Nonetheless, the amendments will enable the government to restrict and intimidate bloggers, so that it will be very difficult to determine the fine line between legal and illegal actions, creating a possible "chilling effect" in the Russian blogosphere. "When security services monitor the Internet and blogs, typically they regard some innocent statement as extremist, which gives them a good pretext to censor bloggers," Morozov said.

Internet censorship has so far been more common in the Russian regions, where the local authorities have used current legislation as a tool to get rid of vocal opposition bloggers. In July of 2009, authorities used the publication of extracts from Adolf Hitler's "Mein Kampf" as a pretext to close the Chronos Web site, which published articles on Russian and world history. The founder of the Web site, Vyacheslav Rumyantsev, claimed that the real reason for the closure was his criticism of St. Petersburg Governor Valentina Matviyenko for her attempts to cut social welfare for the survivors of the siege of Leningrad during World War II.

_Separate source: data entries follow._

/-! ### The encoders -/

/-- R151, R152, R153: a level change of an encoder line in READY is one step of its agent: the tick if the edge
counts, saturating at 32767, and the new previous level; a level that does not change is none. The schedule and the
line's level are the model's inputs (log 1, 5). -/
def Obligations.EdgeIsCaptured : Prop :=
  ∀ (s : State) (i : Fin 2) (l : Level) (rest : List Event), s.io.events = .encLine i l :: rest →
    s.status.mode = .ready → s.io.rst = false →
    let n := PinCfg.logical (pinOf s.cfg (.enc i)) l
    let counts := n != s.enc.prev[i] && (s.cfg.encEdge == .both || s.cfg.encEdge == (if n then .rising else .falling))
    step s = .next { s.popped with
      io.encLine := s.io.encLine.set i l,
      enc.acc := (if counts && decide (s.enc.acc[i].toNat < 32767) then s.enc.acc.set i (s.enc.acc[i] + 1)
        else if counts then s.enc.acc.set i 32767 else s.enc.acc),
      enc.prev := s.enc.prev.set i n }

/-- R150, R258: outside READY a level change of an encoder line is not counted: only the line changes. -/
def Obligations.EdgeOutsideReadyIsLost : Prop :=
  ∀ (s : State) (i : Fin 2) (l : Level) (rest : List Event), s.io.events = .encLine i l :: rest →
    s.status.mode ≠ .ready → step s = .next { s.popped with io.encLine := s.io.encLine.set i l }

/-- R151, R154: between two drains, without saturation, the accumulator grows by the number of counted level changes of
its line: over any schedule of ticks, host steps and changes of both lines in which MODE stays READY and no step drains
the line; and over a schedule of that line's changes alone, where nothing else changes either. -/
def Obligations.TicksCountEdges : Prop :=
  (∀ (s : State) (i : Fin 2) (es rest : List Event), Invariant s → s.io.events = es ++ rest →
    (∀ k u, k ≤ es.length → core.run k s = .next u → u.status.mode = .ready) →
    (∀ k u, k < es.length → core.run k s = .next u → ¬ DrainsNext u i) →
    s.enc.acc[i].toNat + countedEdges s.cfg s.enc.prev[i] (lineLevels s.cfg i es) ≤ 32767 →
    ∃ t, core.run es.length s = .next t ∧ t.io.events = rest ∧
      t.enc.acc[i].toNat = s.enc.acc[i].toNat + countedEdges s.cfg s.enc.prev[i] (lineLevels s.cfg i es) ∧
      t.enc.prev[i] = (lineLevels s.cfg i es).getLastD s.enc.prev[i]) ∧
  ∀ (s : State) (i : Fin 2) (levels : List Level), s.status.mode = .ready → s.io.rst = false →
    s.io.events = levels.map (.encLine i) →
    s.enc.acc[i].toNat + countedEdges s.cfg s.enc.prev[i]
      (levels.map (PinCfg.logical (pinOf s.cfg (.enc i)))) ≤ 32767 →
    ∃ t, core.run levels.length s = .next t ∧
      t.enc.acc[i].toNat = s.enc.acc[i].toNat + countedEdges s.cfg s.enc.prev[i]
        (levels.map (PinCfg.logical (pinOf s.cfg (.enc i)))) ∧
      (∀ j, j ≠ i → t.enc.acc[j] = s.enc.acc[j] ∧ t.enc.prev[j] = s.enc.prev[j]) ∧
      t = { s with enc := t.enc, io := { s.io with events := [], encLine := t.io.encLine } }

In March 2009 Vadim Charushev, an opposition blogger from St. Petersburg, was forced into a mental asylum for several groups that he created on the VKontakte social network, including "I didn't vote for United Russia and Putin's puppet." Charushev claimed that he was intimidated into agreeing to treatment in the asylum.

"I have no doubt that anti-extremism legislation is the main instrument of the government to curb political speech in Russia and the new legislation is just greater proof of that," said Andrei Richter, professor of journalism at Moscow State University, recently appointed as the director of the OSCE Freedom of the Media office. "The definition of extremism in the law is too vague and wide-reaching to predict the reaction from law-enforcement."

Putting bloggers within reach of the law is urgent for the Russian government on the eve of the upcoming parliamentary and presidential elections, said Rostislav Turovsky, an expert from the Center for Political Technologies, especially as relative freedom on the Internet has led to growing "negative sentiment" against United Russia and its leadership. Recent attacks on LiveJournal, Russia's largest blog network, have fueled fears among prominent opposition bloggers like Alexei Navalny that the government may shut down leading sites prior to the elections.

Yet political analyst Stanislav Belkovsky argued that the amendments have less to do with future elections than the continuing trend of increasing state control over the Internet. "I don't think the government wants to increase restrictions because of the elections," he said. "These are just legal measures intended to push opponents out of the current information system to maintain the current political system."

Theoretically, the Russian government can already look through private correspondence on the Internet if it poses a threat to national security. The system of operative investigative activities (SORM-2), introduced in 2000, is a special program allowing Russia's federal security agencies, such as the FSB, to force Internet service providers to install special devices to track down E-mail messages and private correspondence on social networks. When FSB officers couldn't gain access to Skype, Gmail and Hotmail to intercept private messages in April of 2011, it proposed outlawing these Internet services. The proposal was met with harsh criticism from the Kremlin, but the initiative fueled fears surrounding increasing government control over the Internet.

"The proposed amendments will complete, at least for now, the circle of ant-extremism law restrictions, by making the Criminal Code reflect as closely as possible the 2002 statute on counteracting extremism," said Richter. "We are witnessing a situation when extremism is being equated to the crime of terrorism, and even possession of extremist literature and materials is becoming illegal." He questioned the effectiveness of the new measures in stopping hate speech online because the problem cannot be solved "by criminal sanctions alone in the absence of public debate, and political and educational initiatives encouraged by the state."